● PROBLEM REQUIREMENTS
Exactly the lines from the first line of the listing through the line containing "goes on to. -/" should appear in the output, unchanged.

[SOURCE DATA — start]

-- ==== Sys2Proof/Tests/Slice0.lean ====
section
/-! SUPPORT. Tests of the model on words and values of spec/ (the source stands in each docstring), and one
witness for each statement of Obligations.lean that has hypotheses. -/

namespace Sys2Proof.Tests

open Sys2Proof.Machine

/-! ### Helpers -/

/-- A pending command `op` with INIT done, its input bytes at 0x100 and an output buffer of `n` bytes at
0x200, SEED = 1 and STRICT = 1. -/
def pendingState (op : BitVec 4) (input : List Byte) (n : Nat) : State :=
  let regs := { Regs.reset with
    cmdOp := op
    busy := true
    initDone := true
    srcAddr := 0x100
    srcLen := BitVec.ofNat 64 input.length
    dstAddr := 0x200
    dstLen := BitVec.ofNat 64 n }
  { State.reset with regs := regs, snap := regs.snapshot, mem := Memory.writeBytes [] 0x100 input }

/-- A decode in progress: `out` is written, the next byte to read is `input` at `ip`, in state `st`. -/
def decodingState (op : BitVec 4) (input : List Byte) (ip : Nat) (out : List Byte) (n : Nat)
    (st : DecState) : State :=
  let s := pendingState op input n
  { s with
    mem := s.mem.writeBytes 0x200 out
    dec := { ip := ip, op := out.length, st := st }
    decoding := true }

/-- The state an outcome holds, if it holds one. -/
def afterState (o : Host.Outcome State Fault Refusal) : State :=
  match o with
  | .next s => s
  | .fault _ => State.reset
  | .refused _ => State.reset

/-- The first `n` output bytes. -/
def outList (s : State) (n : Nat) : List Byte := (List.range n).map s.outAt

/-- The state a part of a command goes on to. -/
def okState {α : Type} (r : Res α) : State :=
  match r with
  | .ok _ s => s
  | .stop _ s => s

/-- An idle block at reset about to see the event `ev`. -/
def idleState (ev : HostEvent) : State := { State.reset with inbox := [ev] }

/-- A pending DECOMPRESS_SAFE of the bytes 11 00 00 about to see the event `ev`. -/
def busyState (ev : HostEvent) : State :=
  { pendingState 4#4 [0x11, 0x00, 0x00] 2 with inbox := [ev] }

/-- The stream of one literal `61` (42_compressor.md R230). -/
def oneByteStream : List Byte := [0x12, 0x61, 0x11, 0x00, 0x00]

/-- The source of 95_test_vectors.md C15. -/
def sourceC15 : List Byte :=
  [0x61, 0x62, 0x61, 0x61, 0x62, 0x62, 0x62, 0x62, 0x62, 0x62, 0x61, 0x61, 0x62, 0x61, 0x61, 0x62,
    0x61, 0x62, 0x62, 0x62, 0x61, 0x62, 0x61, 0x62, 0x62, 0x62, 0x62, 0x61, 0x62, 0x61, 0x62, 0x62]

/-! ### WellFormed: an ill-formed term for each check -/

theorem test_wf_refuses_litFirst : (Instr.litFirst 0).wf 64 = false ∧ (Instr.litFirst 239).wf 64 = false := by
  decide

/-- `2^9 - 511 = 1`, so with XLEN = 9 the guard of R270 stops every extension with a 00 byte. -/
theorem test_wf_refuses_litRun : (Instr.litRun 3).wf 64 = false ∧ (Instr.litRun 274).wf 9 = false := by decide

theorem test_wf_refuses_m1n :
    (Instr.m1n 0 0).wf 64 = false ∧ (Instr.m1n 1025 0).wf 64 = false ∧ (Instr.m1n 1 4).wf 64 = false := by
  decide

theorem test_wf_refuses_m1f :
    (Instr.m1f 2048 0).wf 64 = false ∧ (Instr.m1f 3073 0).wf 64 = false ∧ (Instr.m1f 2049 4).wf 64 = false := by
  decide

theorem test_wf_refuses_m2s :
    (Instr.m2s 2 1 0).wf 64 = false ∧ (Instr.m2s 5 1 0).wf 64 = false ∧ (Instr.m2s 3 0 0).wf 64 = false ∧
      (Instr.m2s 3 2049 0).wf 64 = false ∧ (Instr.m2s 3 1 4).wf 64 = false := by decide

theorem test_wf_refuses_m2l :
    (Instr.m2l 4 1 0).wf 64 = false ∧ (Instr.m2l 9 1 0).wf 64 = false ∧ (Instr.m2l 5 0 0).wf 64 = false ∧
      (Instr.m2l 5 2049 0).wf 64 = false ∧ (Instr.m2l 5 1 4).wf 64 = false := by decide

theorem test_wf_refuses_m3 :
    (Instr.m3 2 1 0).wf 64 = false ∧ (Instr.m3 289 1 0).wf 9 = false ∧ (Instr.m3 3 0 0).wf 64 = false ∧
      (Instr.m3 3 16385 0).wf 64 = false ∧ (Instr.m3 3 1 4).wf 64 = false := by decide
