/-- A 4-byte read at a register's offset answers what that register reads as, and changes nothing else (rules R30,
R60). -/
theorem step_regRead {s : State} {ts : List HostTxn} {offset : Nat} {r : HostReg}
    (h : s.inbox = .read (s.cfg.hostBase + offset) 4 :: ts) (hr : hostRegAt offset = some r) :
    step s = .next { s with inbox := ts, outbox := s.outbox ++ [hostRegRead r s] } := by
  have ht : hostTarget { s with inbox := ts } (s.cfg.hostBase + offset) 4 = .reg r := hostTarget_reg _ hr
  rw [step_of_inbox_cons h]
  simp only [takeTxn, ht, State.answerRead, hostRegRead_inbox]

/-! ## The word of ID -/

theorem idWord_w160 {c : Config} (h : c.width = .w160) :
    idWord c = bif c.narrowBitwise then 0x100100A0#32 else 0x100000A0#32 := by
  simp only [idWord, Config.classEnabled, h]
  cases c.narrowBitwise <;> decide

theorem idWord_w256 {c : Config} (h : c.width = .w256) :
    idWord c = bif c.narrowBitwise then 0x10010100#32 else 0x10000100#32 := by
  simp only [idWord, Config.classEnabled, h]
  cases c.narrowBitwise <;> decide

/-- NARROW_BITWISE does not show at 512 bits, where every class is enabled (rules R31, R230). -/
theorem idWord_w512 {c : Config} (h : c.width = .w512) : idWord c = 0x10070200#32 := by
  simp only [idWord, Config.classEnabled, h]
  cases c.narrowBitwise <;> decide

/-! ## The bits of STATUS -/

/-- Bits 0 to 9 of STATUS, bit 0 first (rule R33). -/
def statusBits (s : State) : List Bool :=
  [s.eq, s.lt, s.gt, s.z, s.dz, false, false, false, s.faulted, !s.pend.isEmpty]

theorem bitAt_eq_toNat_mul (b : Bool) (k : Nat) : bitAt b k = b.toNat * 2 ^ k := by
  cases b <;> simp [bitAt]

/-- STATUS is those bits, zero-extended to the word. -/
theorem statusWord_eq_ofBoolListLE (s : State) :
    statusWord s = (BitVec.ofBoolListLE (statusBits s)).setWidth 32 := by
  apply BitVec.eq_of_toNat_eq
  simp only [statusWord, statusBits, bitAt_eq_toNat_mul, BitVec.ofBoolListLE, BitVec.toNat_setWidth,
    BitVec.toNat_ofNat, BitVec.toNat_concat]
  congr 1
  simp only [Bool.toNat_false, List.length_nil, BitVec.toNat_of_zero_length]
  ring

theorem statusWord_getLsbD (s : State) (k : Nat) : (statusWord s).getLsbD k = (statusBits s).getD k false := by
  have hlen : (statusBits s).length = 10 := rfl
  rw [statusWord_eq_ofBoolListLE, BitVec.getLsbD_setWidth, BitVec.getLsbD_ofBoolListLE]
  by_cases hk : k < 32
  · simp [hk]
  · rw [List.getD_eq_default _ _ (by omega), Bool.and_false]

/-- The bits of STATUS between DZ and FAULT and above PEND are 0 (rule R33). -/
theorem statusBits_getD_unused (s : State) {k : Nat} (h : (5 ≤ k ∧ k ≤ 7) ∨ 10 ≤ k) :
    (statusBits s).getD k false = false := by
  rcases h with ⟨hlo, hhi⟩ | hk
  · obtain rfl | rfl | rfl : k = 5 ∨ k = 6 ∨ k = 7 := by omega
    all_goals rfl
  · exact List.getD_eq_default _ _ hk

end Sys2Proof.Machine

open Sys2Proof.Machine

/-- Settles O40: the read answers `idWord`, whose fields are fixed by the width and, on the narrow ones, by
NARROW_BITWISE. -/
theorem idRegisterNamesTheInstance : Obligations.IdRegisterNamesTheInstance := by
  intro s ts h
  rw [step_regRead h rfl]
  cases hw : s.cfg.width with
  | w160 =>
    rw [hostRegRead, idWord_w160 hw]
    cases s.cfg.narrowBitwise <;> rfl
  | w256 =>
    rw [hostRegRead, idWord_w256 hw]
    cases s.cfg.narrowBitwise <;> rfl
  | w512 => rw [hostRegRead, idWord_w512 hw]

[SOURCE DATA — finish]

● RESPONSE AREA
-- ==== Sys2Proof/Tests/Slice0.lean ====
section
/-! SUPPORT. Tests of the model on words and values of spec/ (the source stands in each docstring), and one
witness for each statement of Obligations.lean that has hypotheses. -/

namespace Sys2Proof.Tests

open Sys2Proof.Machine

/-! ### Helpers -/

/-- A pending command `op` with INIT done, its input bytes at 0x100 and an output buffer of `n` bytes at
0x200, SEED = 1 and STRICT = 1. -/
def pendingState (op : BitVec 4) (input : List Byte) (n : Nat) : State :=
  let regs := { Regs.reset with
    cmdOp := op
    busy := true
    initDone := true
    srcAddr := 0x100
    srcLen := BitVec.ofNat 64 input.length
    dstAddr := 0x200
    dstLen := BitVec.ofNat 64 n }
  { State.reset with regs := regs, snap := regs.snapshot, mem := Memory.writeBytes [] 0x100 input }

/-- A decode in progress: `out` is written, the next byte to read is `input` at `ip`, in state `st`. -/
def decodingState (op : BitVec 4) (input : List Byte) (ip : Nat) (out : List Byte) (n : Nat)
    (st : DecState) : State :=
  let s := pendingState op input n
  { s with
    mem := s.mem.writeBytes 0x200 out
    dec := { ip := ip, op := out.length, st := st }
    decoding := true }

/-- The state an outcome holds, if it holds one. -/
def afterState (o : Host.Outcome State Fault Refusal) : State :=
  match o with
  | .next s => s
  | .fault _ => State.reset
  | .refused _ => State.reset

/-- The first `n` output bytes. -/
def outList (s : State) (n : Nat) : List Byte := (List.range n).map s.outAt

/-- The state a part of a command goes on to. -/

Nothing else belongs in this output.